The last decision involves deciding between training the neural network off-line then placing into the game or to allow the neural network to continue to learn while the game is being played. Also, the type of training algorithm must be specified. For this simple game, the neural network will be trained once off-line with back propagation. Larger and more complex games may need on-line training because the game itself may change over time, which is typical for multi-player on-line games. By answering these questions during the development of a computer game, the process for adding a neural network to a computer game can become straightforward. The following section of the chapter will go through a more complex example detailing how a neural network was added to the Defend and Gather game.
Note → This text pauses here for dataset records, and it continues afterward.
-- ==== Sys2Proof/Machine/Ops.lean ====
section
/-! DEFINITION. The named operations every command is built from: bit fields, memory, the register file, free values, page
events and the trouble log, completion records and interrupts, and the bookkeeping of outstanding operations. -/

namespace Sys2Proof.Machine

/-! ## Bit fields and bytes -/

/-- Bits [hi:lo] of a number. -/
def field (x hi lo : Nat) : Nat := (x >>> lo) % 2 ^ (hi + 1 - lo)

/-- Bits [hi:lo] of a record. -/
def fld {n : Nat} (d : BitVec n) (hi lo : Nat) : Nat := field d.toNat hi lo

/-- One bit of a record. -/
def flag {n : Nat} (d : BitVec n) (i : Nat) : Bool := d.getLsbD i

/-- A number with bits [hi:lo] replaced. -/
def withField (x hi lo v : Nat) : Nat := x - field x hi lo * 2 ^ lo + (v % 2 ^ (hi + 1 - lo)) * 2 ^ lo

/-- A record with bits [hi:lo] replaced. -/
def withFld {n : Nat} (d : BitVec n) (hi lo v : Nat) : BitVec n := BitVec.ofNat n (withField d.toNat hi lo v)

/-- A w-bit field as a two's complement number. -/
def toSigned (w v : Nat) : Int := if v < 2 ^ (w - 1) then (v : Int) else (v : Int) - 2 ^ w

/-- The w-bit two's complement code of an integer. -/
def ofSigned (w : Nat) (v : Int) : Nat := (v % (2 ^ w : Int)).toNat

/-- n bytes of a number, least significant first (R13). -/
def leBytes : Nat → Nat → List Byte
  | 0, _ => []
  | n + 1, v => BitVec.ofNat 8 v :: leBytes n (v / 256)

/-- The number some bytes spell, least significant first (R13). -/
def ofBytes : List Byte → Nat
  | [] => 0
  | b :: bs => b.toNat + 256 * ofBytes bs

def b2n (b : Bool) : Nat := if b then 1 else 0

/-- Numbers of the set bits of a mask below n. -/
def setBits (n mask : Nat) : List Nat := (List.range n).filter (fun i => mask.testBit i)

/-- The first item of a list that meets a test, with what is left without it. -/
def takeFirst {α : Type} (p : α → Bool) : List α → Option α × List α
  | [] => (none, [])
  | x :: xs => if p x then (some x, xs) else let r := takeFirst p xs; (r.1, x :: r.2)

def sumNat (xs : List Nat) : Nat := xs.foldl (· + ·) 0

/-- The cause of the first failing check of a list (check fails, cause); 0 when none fails. -/
def firstCause : List (Bool × Nat) → Nat
  | [] => 0
  | (bad, c) :: rest => if bad then c else firstCause rest

/-- The lowest cause among the failing checks (R496); 0 when none fails. -/
def lowestCause (checks : List (Bool × Nat)) : Nat :=
  checks.foldl (fun acc x => if x.1 && (acc = 0 || decide (x.2 < acc)) then x.2 else acc) 0

/-! ## Memory -/

/-- Memory key of a companion physical address (Table 8-1). -/
def compKey (a : Nat) : Nat := 2 ^ 43 + a

/-- Memory key of an offset in a physical core's scratchpad: the model's own numbering (log entry 3). -/
def spKey (core off : Nat) : Nat := 2 ^ 44 + core * 2 ^ 24 + off

/-- One byte; memory that nothing has written reads as 0 (log entry 3). DESIGN CHOICE. -/
def memByte (m : List Host.Cell) (a : Nat) : Byte := SMap.get 0 m a

/-- Write one byte, keeping the canonical form. -/
def memPut (m : List Host.Cell) (a : Nat) (b : Byte) : List Host.Cell := SMap.put 0 m a b

/-- The canonical form of memory. -/
def memWf (m : List Host.Cell) : Bool := SMap.wf 0 m

def memBytes (m : List Host.Cell) (a n : Nat) : List Byte := (List.range n).map (fun i => memByte m (a + i))

def memWrite (m : List Host.Cell) (a : Nat) : List Byte → List Host.Cell
  | [] => m
  | b :: bs => memWrite (memPut m a b) (a + 1) bs

/-- Clear the poison of every burst a write covers whole (R232). -/
def unpoison (p : List Nat) (a n : Nat) : List Nat := p.filter (fun b => !(decide (a ≤ b * 64) && decide (b * 64 + 64 ≤ a + n)))

def State.bytes (s : State) (a n : Nat) : List Byte := memBytes s.mem a n

def State.nat (s : State) (a n : Nat) : Nat := ofBytes (memBytes s.mem a n)

def State.write (s : State) (a : Nat) (bs : List Byte) : State :=
  { s with mem := memWrite s.mem a bs, poison := unpoison s.poison a bs.length }

def State.writeNat (s : State) (a n v : Nat) : State := s.write a (leBytes n v)

/-- Write several runs of bytes in order. -/
def State.writeAll (s : State) (runs : List (Nat × List Byte)) : State := runs.foldl (fun s r => s.write r.1 r.2) s

/-! ## Free values -/

/-- The next free value (log entry 1). -/
def State.draw (s : State) : Nat × State := (Config.freeValue s.fresh, { s with fresh := s.fresh + 1 })

/-! ## Access to the parts of the state -/

def State.fn (s : State) (f : FnId) : Fn := s.fns[f]

def State.setFn (s : State) (f : FnId) (x : Fn) : State := { s with fns := s.fns.set f x }

def State.modFn (s : State) (f : FnId) (g : Fn → Fn) : State := s.setFn f (g (s.fn f))

def State.cell (s : State) (c : CoreId) : Cell := s.cells[c]

def State.setCell (s : State) (c : CoreId) (x : Cell) : State := { s with cells := s.cells.set c x }

def State.modCell (s : State) (c : CoreId) (g : Cell → Cell) : State := s.setCell c (g (s.cell c))

def State.queue (s : State) (q : Nat) : Queue := SMap.get Queue.reset s.queues q

def State.setQueue (s : State) (q : Nat) (x : Queue) : State := { s with queues := SMap.put Queue.reset s.queues q x }

def State.me (s : State) (i : Nat) : Me := SMap.get Me.reset s.mes i

def State.setMe (s : State) (i : Nat) (x : Me) : State := { s with mes := SMap.put Me.reset s.mes i x }

def State.te (s : State) (i : Nat) : Te := SMap.get Te.reset s.tes i

def State.setTe (s : State) (i : Nat) (x : Te) : State := { s with tes := SMap.put Te.reset s.tes i x }

def State.die (s : State) (i : Nat) : Die := SMap.get Die.reset s.dies i

def State.setDie (s : State) (i : Nat) (x : Die) : State := { s with dies := SMap.put Die.reset s.dies i x }

def State.stack (s : State) (i : Nat) : Stack := SMap.get Stack.reset s.hbms i

def State.setStack (s : State) (i : Nat) (x : Stack) : State := { s with hbms := SMap.put Stack.reset s.hbms i x }

def State.part (s : State) (i : Nat) : Part := SMap.get Part.reset s.parts i

def State.setPart (s : State) (i : Nat) (x : Part) : State := { s with parts := SMap.put Part.reset s.parts i x }

def State.port (s : State) (i : Nat) : Port := SMap.get Port.reset s.ports i

def State.setPort (s : State) (i : Nat) (x : Port) : State := { s with ports := SMap.put Port.reset s.ports i x }

def State.frame (s : State) (i : Nat) : FrameState := SMap.get FrameState.reset s.frames i

def State.setFrame (s : State) (i : Nat) (x : FrameState) : State :=
  { s with frames := SMap.put FrameState.reset s.frames i x }

def State.job (s : State) (i : Nat) : MasterJob := SMap.get MasterJob.reset s.jobs i

def State.setJob (s : State) (i : Nat) (x : MasterJob) : State := { s with jobs := SMap.put MasterJob.reset s.jobs i x }

def State.link (s : State) (i : Nat) : LinkSlot := SMap.get LinkSlot.reset s.links i

def State.setLink (s : State) (i : Nat) (x : LinkSlot) : State := { s with links := SMap.put LinkSlot.reset s.links i x }

/-- A context descriptor; one that is not listed holds its reset value with its own id (Table 10-2). -/
def State.ctx (s : State) (i : Nat) : BitVec 1024 := SMap.get ctxReset s.ctxs i

def State.setCtx (s : State) (i : Nat) (x : BitVec 1024) : State := { s with ctxs := SMap.put ctxReset s.ctxs i x }

/-- Stack of an HBM page, none for another page (Table 9-2). -/
def stackOfPage (p : Nat) : Option Nat := if p < 24 * 2 ^ 20 then some (p / 2 ^ 20) else none

/-- The directory entry of a page (Table 8-3); every page of a stack out of service reads as TIER 3 (R235). -/
def State.page (s : State) (p : Nat) : BitVec 64 :=
  let e := SMap.get dirReset s.dir p
  match stackOfPage p with
  | some st => if (s.stack st).inService then e else e ||| 3
  | none => e

def State.setPage (s : State) (p : Nat) (x : BitVec 64) : State := { s with dir := SMap.put dirReset s.dir p x }

/-- Every function id, ascending. -/
def allFns : List FnId := List.finRange 64

def allCores : List CoreId := List.finRange 24

/-- The function id a number names, modulo 64 (every field that holds one has six bits). -/
def fnId (n : Nat) : FnId := ⟨n % 64, Nat.mod_lt _ (by decide)⟩

def queueId (n : Nat) : QueueId := ⟨n % 1024, Nat.mod_lt _ (by decide)⟩

/-- The physical core a number below 24 names. -/
def coreId? (n : Nat) : Option CoreId := if h : n < 24 then some ⟨n, h⟩ else none

/-- Physical core that holds a logical core of a function, none when it is unavailable or not owned (R12, R23). -/
def State.phys? (s : State) (f : FnId) (logical : Nat) : Option CoreId :=
  allCores.find? (fun c => let x := s.cell c; decide (x.owner = some f) && decide (x.logical = logical) && decide (x.st = .inService))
4. Example game with neural networks
4.1. Defend and gather
The Defend and Gather game will provide a better understanding of the benefits of neural networks in game design. In this game, neural-based agents play against classical symbolic AI agents in a contest to determine which agent will win the game. Defend and Gather was influenced by many of the games discussed in Section 2 of this chapter. One key difference is that instead of the neural-based agents facing off against human opponents they play against other game agents implemented with multiple classical AI techniques. The game agents consisting of classical AI techniques used techniques such as complex branching and conditional statements. These game agents will be referred to as BaC throughout the remainder of this chapter. Since the BaC agents use fairly simple AI techniques, it was decided that the neural-based agents would use off-line training techniques. Using off-line training also allows for better assessment of the neural-based agent’s ability to cope with increasing difficulty with no additional learning while the game is being played. To facilitate the development of Defend and Gather an engine developed by Bruno Teixeira de Sousa was used (De Sousa, 2002). This game engine is a simple but robust two-dimensional open source engine that handles graphics, input/output, and simple physics computations. By choosing to use this game engine it allows other developers who may be interested in the implementation of neural-based agents to have a common platform to understand the process of developing their own neural-based agents for their respective game.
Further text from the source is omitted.